Dec 9

I understand the difference between a Roth and Traditional IRA, but I haven’t found any information on this technicality.

Let’s say I open a Roth IRA because I don’t have enough income to make me exempt. Then I start making more money and open a Traditional IRA. What happens to the money in the Roth IRA? Can I keep investing with it capital gains tax free, or does it roll into the Trad IRA? What are the tax consequences?

Thanks for your help.

4 comments so far...

  • v b Said on December 9th, 2009 at 7:46 am:

    Nothingyou say makes any sense.

    If you have less than $5000 of income, yeah, it would better to put the income into a Roth than a traditional IRA because a deduction would be worthless to you.

    If in a following year you have, say, $20,000 of income, then yes you can ALSO open a tradtional IRA, put the money in there and take a deduction.

    The issue is that you have 2 accounts. The $5000 you put in can go into 1, the other, or any combination as long as the total is not more than $5000.

    The Roth continues, you hope to grow. (By the way, IRAs of all flavors do not have ‘captial gains’–if they are taxed, it’s ordinary.)

  • src50 Said on December 9th, 2009 at 8:42 am:

    Nothing happens to the existing Roth. It just affects your eligibility to make additional contributions.

  • Financial JUSTICE Said on December 9th, 2009 at 9:07 am:

    Basically, you won’t be able to contribute to a Roth IRA if you earning a high income (somewhere above $114,000 if single) or $166,000 if married filing jointly), but you can still keep it and let it grow tax-deferred.
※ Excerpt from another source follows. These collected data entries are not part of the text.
/-! ## The Command Link -/

/-- The receiver in HUNTING, LENGTH and BODY (R166); 213 is above 64, so a start byte is no length. The gap timer and a framing
error drop the message in progress (R165, R167), and a byte is discarded while RESET is held low (R178). -/
def Obligations.ReceiverFollowsItsStates : Prop :=
  64 < (0xD5 : Byte).toNat
  ∧ (∀ (b : Byte) (s : State), s.board.resetLow = false →
    (s.lnk.rx = .hunting → exec (.rxByte b false) s
        = .next { s with lnk := { s.lnk with rx := if b = 0xD5 then .length else .hunting } })
    ∧ (s.lnk.rx = .length → exec (.rxByte b false) s
        = .next { s with lnk := { s.lnk with rx := if 1 ≤ b.toNat ∧ b.toNat ≤ 64 then .body b [] else .hunting } })
    ∧ (∀ len got, s.lnk.rx = .body len got → got.length + 1 < len.toNat → exec (.rxByte b false) s
        = .next { s with lnk := { s.lnk with rx := .body len (got ++ [b]) } })
    ∧ (∀ len got, s.lnk.rx = .body len got → got.length + 1 = len.toNat → exec (.rxByte b false) s
        = .next { s with lnk := { s.lnk with rx := .check len (got ++ [b]) } })
    ∧ exec (.rxByte b true) s = .next { s with lnk := { s.lnk with rx := .hunting } })
  ∧ (∀ s : State, exec .gapTimerExpiry s = .next { s with lnk := { s.lnk with rx := .hunting } })
  ∧ ∀ (b : Byte) (e : Bool) (s : State), s.board.resetLow = true → exec (.rxByte b e) s = .next s

/-- A complete message is judged in the order of R168, and an answer of the link's own is placed as R171 says, or
discarded with the overrun flag set when three wait; a command that passes is held for its owner, which some command of the
table names, and its place is empty (R170). No other block is touched. -/
def Obligations.MessagesAreJudgedInOrder : Prop :=
  (∀ k : Byte, 0x80 ≤ k.toNat → isCommandKind k = false) ∧
  ∀ (b len : Byte) (got : List Byte) (s : State), s.board.resetLow = false → s.lnk.rx = .check len got →
    ∃ t, exec (.rxByte b false) s = .next t ∧ t.apart = s.apart ∧ t.lnk.rx = .hunting
      ∧ t.lnk.noticesHeld = s.lnk.noticesHeld
      ∧ (let kind := got.headD 0
         let own (r : Result) (k : Byte) : Prop :=
           t.lnk.held = s.lnk.held ∧ t.lastAnswer = s.lastAnswer
           ∧ if s.lnk.ownAnswers < 3
             then t.lnk.placesHeld = s.lnk.placesHeld ++ [.link { result := r, kind := k }] ∧ t.lnk.overrun = s.lnk.overrun
             else t.lnk.placesHeld = s.lnk.placesHeld ∧ t.lnk.overrun = true
         if len + byteSum got + b ≠ 0 then own .linkError 0
         else if s.lnk.held.isSome then own .overrun kind
         else if isCommandKind kind = false then own .unknownKind kind
         else if lengthAllowed got = false then own .badLength kind
         else (commandOf got).isSome = true ∧ t.lnk.held = some { body := got, taken := false }
           ∧ t.lnk.placesHeld = s.lnk.placesHeld ++ [.owner none] ∧ t.lnk.overrun = s.lnk.overrun
           ∧ t.lastAnswer = s.lastAnswer)

/-- A command whose frame comes byte by byte, with no command held, is held and has its place in the answer list: R166,
R168, R169 and R171 over a whole message of Table 10-1. -/
def Obligations.FramedCommandBecomesHeld : Prop :=
  ∀ (i : Instr) (body : List Byte) (s : State), s.board.resetLow = false → s.lnk.rx = .hunting → s.lnk.held = none →
    body.length ≤ 64 → isCommandKind (body.headD 0) = true → lengthAllowed body = true → commandOf body = some i →
    Host.Core.run Sys2Proof.core (body.length + 3)
        { s with pending := (frameBytes body).map fun b => .rxByte b false }
      = .next { s with pending := [], lnk := { s.lnk with held := some { body := body, taken := false },
                                                           answers := s.lnk.answers ++ [.owner none] } }
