-- ==== Sys2Proof/Tests/Slice0.lean ====
section
/-! SUPPORT. Tests: a smoke test of well-formedness, tests of single commands against the worked examples and tables of
the spec (each names its source), and for every statement with hypotheses a theorem that meets them. -/

open Sys2Proof Sys2Proof.Machine

/-! ## Small states -/

namespace Sys2Proof.Tests

/-- The state after one command. -/
def after (i : Instr) (s : State) : State :=
  match exec i s with
  | .next t => t
  | .fault _ => s
  | .refused _ => s

/-- The result of the owner's answer to one command. -/
def answerTo (i : Instr) (s : State) : Option Result := (after i s).lastAnswer.map fun a => a.result

/-- The in-use values of a cue that carries no character, colour or flash of interest. -/
def vals (inPt outPt beeps spacing onTime tone streamer tail : Nat) (lines : LineSet) : CueVals :=
  { inPt := inPt, outPt := outPt, char := 7, beeps := beeps, spacing := spacing, onTime := onTime, tone := tone,
    streamer := streamer, colour := 2, tail := tail, lines := lines, mode := .once }

/-- A cue without takes. -/
def cue (loop : Nat) (v : CueVals) (state : CueState) : Cue := { newCue loop v with state := state }

/-- A take without an offset. -/
def take (number : Nat) (result : TakeResult) (circled : Bool) : Take :=
  { number := number, result := result, lines := 0, late := false, guardTripped := false, offset := none,
    circled := circled }

/-- An OPEN reel with the given cues and order list. -/
def reel (cues : List (Nat × Cue)) (order : List Nat) : Reel :=
  Reel.recompute { Reel.reset with state := .opened, cues := cues, order := order }

/-- LOCKED forward at nominal speed at 24 fps. -/
def locked (n : Nat) : Pos :=
  { Pos.reset with state := .locked, n := n, period := some 512000, mark := true }

/-- A running edge. -/
def edge (n : Nat) : FrameEdge :=
  { n := n, dir := .forward, speed := 1000, inSpeed := true, jump := false, resume := false, state := .locked }

/-- The part LOCKED at a frame, with reel 1 both play and edit reel and holding the given cues, and with the Punch Unit
holding lines 0 to 5 in CUE mode. -/
def stage (n : Nat) (cues : List (Nat × Cue)) (order : List Nat) : State :=
  let s : State := { State.reset with pos := locked n, cst := { State.reset.cst with playReel := 1, editReel := 1 } }
  let s := s.modReel 1 fun _ => reel cues order
  { s with
    ovl := { s.ovl with quiet := false },
    psc := { s.psc with pointer := some 0 },
    pch := { s.pch with
      view := .locked, lines := Vector.ofFn fun k => if k.val ≤ 5 then { Line.reset with mode := .cue } else Line.reset } }

/-- A context that serves the cue in a slot of reel 1. -/
def serving (slot loop : Nat) (phase : Phase) (v : CueVals) : Ctx :=
  { reel := 1, slot := slot, loop := loop, kind := .record, phase := phase, entry := v.entry, close := v.close,
    late := false, granted := 0, held := 0, released := 0, take := none }

/-- Loop 31 of the example of Section 2.3, loop 201 of Chapter 5 and loop 301 of Section 6.2 hold these frames. -/
def vals31 : CueVals := vals 89520 89604 3 24 160 47 48 12 0x03

/-- Loop 302 of the example of Section 6.2, with the character, colour and streamer of Section 6.3's. -/
def vals302 : CueVals := { vals 89544 89592 2 24 80 95 24 0 0x04 with char := 9, colour := 5 }

/-- One PASSING cue of the play reel, RECORD, served by context 0. -/
def passing (n : Nat) (phase : Phase) : State :=
  (stage n [(0, cue 31 vals31 (.passing .record))] [0]).setCtx 0 (some (serving 0 31 phase vals31))

/-- The same with a message on LINK TX, so that no answer and notice of one event tie (R175). -/
def sending (s : State) : State := { s with lnk := { s.lnk with wire := some (.linkAnswer ⟨.linkError, 0⟩) } }

/-- The 80 cells of a label in forward order: decimal digits and the sync word as Table 10-10 places them. -/
def cells (hh mm ss ff : Nat) : BitVec 80 :=
  BitVec.ofNat 80 (ff % 10 + ff / 10 * 2 ^ 8 + ss % 10 * 2 ^ 16 + ss / 10 * 2 ^ 24 + mm % 10 * 2 ^ 32 + mm / 10 * 2 ^ 40
    + hh % 10 * 2 ^ 48 + hh / 10 * 2 ^ 56 + 0xBFFC * 2 ^ 64)

/-- A forward frame at nominal speed at 24 fps. -/
def ltc (hh mm ss ff : Nat) : LtcFrame :=
  { cells := cells hh mm ss ff, dir := .forward, duration := 512000, gap := 512000 }

end Sys2Proof.Tests

open Sys2Proof.Tests

/-! ## Well-formedness: one ill-formed term for each check -/

theorem test_wf_frame_duration : (Instr.ltcFrame { ltc 1 2 10 0 with duration := 0 }).wellFormed = false := by decide
theorem test_wf_frame_gap : (Instr.ltcFrame { ltc 1 2 10 0 with gap := 0 }).wellFormed = false := by decide
theorem test_wf_edge_frame : (Instr.pscFrameEdge (edge 2592000)).wellFormed = false := by decide
theorem test_wf_edge_state : (Instr.pchFrameEdge { edge 5 with state := .stopped }).wellFormed = false := by decide
theorem test_wf_edge_resume_jump :
    (Instr.pscFrameEdge { edge 5 with resume := true, inSpeed := false, jump := true }).wellFormed = false := by decide
theorem test_wf_edge_resume_speed : (Instr.pscFrameEdge { edge 5 with resume := true }).wellFormed = false := by decide
theorem test_wf_edge_resume_state :
    (Instr.pscFrameEdge { edge 5 with resume := true, inSpeed := false, state := .freewheel }).wellFormed = false := by decide
theorem test_wf_request_loop : (Instr.stageRequest ⟨0, 0, .punchIn, 1, 9⟩).wellFormed = false := by decide
theorem test_wf_request_target : (Instr.stageRequest ⟨0, 1, .punchIn, 1, 2592000⟩).wellFormed = false := by decide
theorem test_wf_request_lines : (Instr.stageRequest ⟨0, 1, .punchOut, 1, 9⟩).wellFormed = false := by decide
theorem test_wf_report_loop : (Instr.punchReport ⟨0, 10000, .punchIn, 1⟩).wellFormed = false := by decide
theorem test_wf_release_loop : (Instr.release 0 0).wellFormed = false := by decide
theorem test_wf_ciu_tick : (Instr.ciuTick 207360000 .forward).wellFormed = false := by decide
theorem test_wf_vgt_tick : (Instr.vgtTick 207360000 .forward).wellFormed = false := by decide
theorem test_wf_handover_start : (Instr.entryHandover 0 2592000).wellFormed = false := by decide
theorem test_wf_lanes_frame : (Instr.laneReport ⟨2592000, .locked, []⟩).wellFormed = false := by decide
theorem test_wf_lanes_state : (Instr.laneReport ⟨5, .unknown, []⟩).wellFormed = false := by decide
theorem test_wf_lanes_order : (Instr.laneReport ⟨5, .locked, [(1, .lead), (0, .lead)]⟩).wellFormed = false := by decide
theorem test_wf_onset_onset : (Instr.onsetReport 207360000 0 0).wellFormed = false := by decide
theorem test_wf_onset_qualifying : (Instr.onsetReport 0 207360000 0).wellFormed = false := by decide
theorem test_wf_onset_allowance : (Instr.onsetReport 0 0 49).wellFormed = false := by decide

/-- Largest values of each range are well formed, and so is any command of the controller. -/
theorem test_wf_accepts :
    ([.ltcFrame (ltc 1 2 10 0), .pscFrameEdge (edge 2591999),
      .pscFrameEdge { edge 5 with resume := true, inSpeed := false }, .stageRequest ⟨3, 9999, .punchOut, 0, 2591999⟩,
      .ciuTick 207359999 .reverse, .laneReport ⟨5, .freewheel, [(0, .lead), (3, .tail)]⟩, .onsetReport 0 207359999 48,
      .setRate 255] : List Instr).all Instr.wellFormed = true := by decide

/-! ## Labels, frame numbers and speeds (Tables 4-2 and 4-3, the example of Section 4.3) -/

theorem test_label_to_frame :
    (⟨1, 2, 10, 0⟩ : Label).frame .fps24 = some 89520 ∧ (⟨10, 0, 0, 0⟩ : Label).frame .fps25 = some 900000
      ∧ (⟨0, 1, 0, 2⟩ : Label).frame .fps30 = some 1802 ∧ (⟨0, 0, 59, 29⟩ : Label).frame .drop30 = some 1799
      ∧ (⟨0, 1, 0, 2⟩ : Label).frame .drop30 = some 1800 ∧ (⟨0, 10, 0, 0⟩ : Label).frame .drop30 = some 17982
      ∧ (⟨1, 10, 0, 2⟩ : Label).frame .drop30 = some 125876 ∧ (⟨23, 59, 59, 29⟩ : Label).frame .drop30 = some 2589407 := by
  decide

theorem test_frame_to_label :
    labelOf .drop30 1800 = ⟨0, 1, 0, 2⟩ ∧ labelOf .drop30 17982 = ⟨0, 10, 0, 0⟩
      ∧ labelOf .drop30 125876 = ⟨1, 10, 0, 2⟩ ∧ labelOf .drop30 2589407 = ⟨23, 59, 59, 29⟩ := by decide

theorem test_labels_refused :
    (⟨0, 1, 0, 0⟩ : Label).frame .drop30 = none ∧ (⟨0, 1, 0, 0⟩ : Label).frame .fps30 = some 1800
      ∧ (⟨24, 0, 0, 0⟩ : Label).frame .fps24 = none ∧ (⟨0, 60, 0, 0⟩ : Label).frame .fps24 = none
      ∧ (⟨0, 0, 0, 24⟩ : Label).frame .fps24 = none ∧ (⟨0, 0, 0, 25⟩ : Label).frame .fps25 = none := by decide

theorem test_speeds :
    speedOf .fps24 528384 = 969 ∧ speedOf .fps24 512000 = 1000 ∧ speedOf .fps24 409600 = 1250 := by decide

/-! ## Bytes (the examples of Sections 10.3 and 10.4) -/

theorem test_bytes_of_shift : bodyOf (.reelShift 48) = [0x24, 0, 0, 0, 0x30]
    ∧ bodyOf (.reelShift (-48)) = [0x24, 0xFF, 0xFF, 0xFF, 0xD0] := by decide

theorem test_bytes_of_take :
    ({ take 7 .complete true with lines := 0x03, offset := some 100 } : Take).bytes = [0x87, 0x21, 0x03, 0, 0, 0x64] := by
  decide

theorem test_bytes_of_descriptor :
    ({ frame := 89520, state := .locked,
       lanes := [⟨0, 7, 2, .line, none, none, true, true⟩, ⟨1, 9, 5, .lead, some 0, some 1, false, false⟩] } :
      Descriptor).bytes
      = [0xA7, 0x01, 0x5D, 0xB0, 0x01, 0x02, 0x34, 0x07, 0x02, 0xFF, 0xFF, 0x01, 0x09, 0x15, 0x00, 0x00, 0x95] := by decide

/-! ## Resets and commands of the link -/

/-- R147: a cold reset with GUARD low leaves the unit GUARDED. -/
theorem test_cold_reset_guard_low :
    (after .coldReset { stage 89520 [] [] with board := { guardHigh := false, resetLow := false } }).pch.unit = .guarded := by
  decide

/-- R24, R164: the OPEN take is ABORTED with the lines its context held, and the cue is ARMED again. -/
theorem test_warm_reset_aborts_take :
    let s := (passing 89550 .line).modCue 1 0 (Cue.addTake false)
    let s := s.setCtx 0 (some { serving 0 31 .line vals31 with take := some 1, held := 0x03 })
    ((after (.warmReset true) s).cue 1 0).map (fun c => (c.state, c.nextTake, c.takes))
      = some (.armed .record, 2, [{ take 1 .aborted false with lines := 0x03 }]) := by decide

/-- The reel of Table 3-4 after two steps of its shift. -/
def Sys2Proof.Tests.shifting (state : ReelState) : State :=
  let c (loop i o : Nat) (st : CueState) (flag : Bool) : Cue :=
    { cue loop (vals i o 0 6 0 23 0 0 0) st with conformPending := flag }
  let s := State.reset.modReel 3 fun _ =>
    { reel [(0, c 101 89568 89652 .ready false), (1, c 102 89432 89492 (.armed .record) false),
            (2, c 103 89640 89688 .ready true), (3, c 104 89520 89562 .done true)] [1, 0, 3, 2] with
      state := state, earliest := some 89384, latest := some 89688, conform := some { op := .shift, delta := 48, cursor := 2 } }
  { s with cst := { s.cst with editReel := 3 } }

/-- The operation in hand of Table 3-4 after two steps. -/
def Sys2Proof.Tests.shiftInHand : Operation := { op := .shift, target := 3, delta := 48, cursor := 2 }

/-- Table 3-4, the row of the warm reset: PARTIAL with cursor 2. -/
theorem test_warm_reset_breaks_shift :
    let t := after (.warmReset true) { shifting .conforming with cfu := some shiftInHand }
    (t.reel 3).state = .partly ∧ (t.reel 3).conform = some { op := .shift, delta := 48, cursor := 2 } ∧ t.cfu = none := by
  decide

/-- The STATUS exchange of Section 10.3, byte for byte. -/
theorem test_status_frame :
    let c := serving 0 31 .lead vals31
    let s := ((stage 89520 [] []).setCtx 0 (some c)).setCtx 2 (some c)
    frameBytes (bodyOf .status) = [0xD5, 0x01, 0x01, 0xFE]
      ∧ (after .status s).linkTx = [0xD5, 0x09, 0x81, 0x00, 0x01, 0x00, 0x01, 0x00, 0xFF, 0x05, 0x00, 0x70] := by decide

/-- R176: the overrun flag is answered set, and then clear. -/
theorem test_status_clears_overrun :
    let t := after .status { State.reset with lnk := { Link.reset with overrun := true } }
    t.lnk.overrun = false ∧ t.lastAnswer.map (fun a => a.body.getLast?) = some (some 1) := by decide

/-- R177, R183: RESTART is answered DONE, kind 82H. -/
theorem test_restart_answer : (after .restart State.reset).linkTx = [0xD5, 0x02, 0x82, 0x00, 0x7C] := by decide

/-! ## Position commands -/

/-- R64, Table 10-4: code 3 is 30 fps drop-frame; the position becomes UNKNOWN. -/
theorem test_set_rate_drop :
    let t := after (.setRate 3) { State.reset with pos := { Pos.reset with state := .stopped, n := 5 } }
    t.pos = { Pos.reset with rate := .drop30 } ∧ t.raised = stateEvents .unknown .forward := by decide

/-- R64: a reel that is not EMPTY refuses the command. -/
theorem test_set_rate_reel_not_empty : answerTo (.setRate 0) (stage 5 [] []) = some .reelNotEmpty := by decide

/-- R80: 31 is stored as 30. -/
theorem test_set_freewheel_clamped :
    (after (.setFreewheel 31) State.reset).pos.limit = 30 ∧ answerTo (.setFreewheel 31) State.reset = some .adjusted
      ∧ answerTo (.setFreewheel 30) State.reset = some .done := by decide

/-- The POSITION_READ after Table 4-5: STOPPED, 10:00:08:03, tick 0, speed 0. -/
theorem test_position_read_stopped :
    (after .positionRead { State.reset with pos := { Pos.reset with rate := .fps25, state := .stopped, n := 900203 } }
      ).lastAnswer.map (fun a => a.data)
      = some (.position ⟨.stopped, .forward, 0, false, ⟨10, 0, 8, 3⟩, 0⟩) := by decide

/-! ## Voice, flash, punch and pass commands -/

/-- R162: a qualify length of 0 becomes 1 and an allowance above 48 becomes 48. -/
theorem test_set_voice_clamped :
    let t := after (.setVoice 0 49) State.reset
    (t.vgt.qualify, t.vgt.allowance) = (1, 48) ∧ answerTo (.setVoice 0 49) State.reset = some .adjusted := by decide

/-- R125: 0 becomes 1 and 4 becomes 3. -/
theorem test_set_flash_clamped :
    (after (.setFlash 0) State.reset).ovl.flash = 1 ∧ (after (.setFlash 4) State.reset).ovl.flash = 3 := by decide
In 2010, the tax law changes where any working citizen can open it, no matter how much income you make.

    If your income is above those limits I mentioned, you can open a Traditional IRA. After 2010, roll the Traditional IRA into a Roth IRA.

  • makg Said on December 9th, 2009 at 9:13 am:

    The following article might help you:

    I think the answer is that you can keep the Roth from prior years (when you were not over the limit) and whatever had been earned by those funds, but would have to roll over the contributions from the year in which you went over the limit. (And you’ve have to do it soon enough to avoid a penalty.)

    Hope this helps!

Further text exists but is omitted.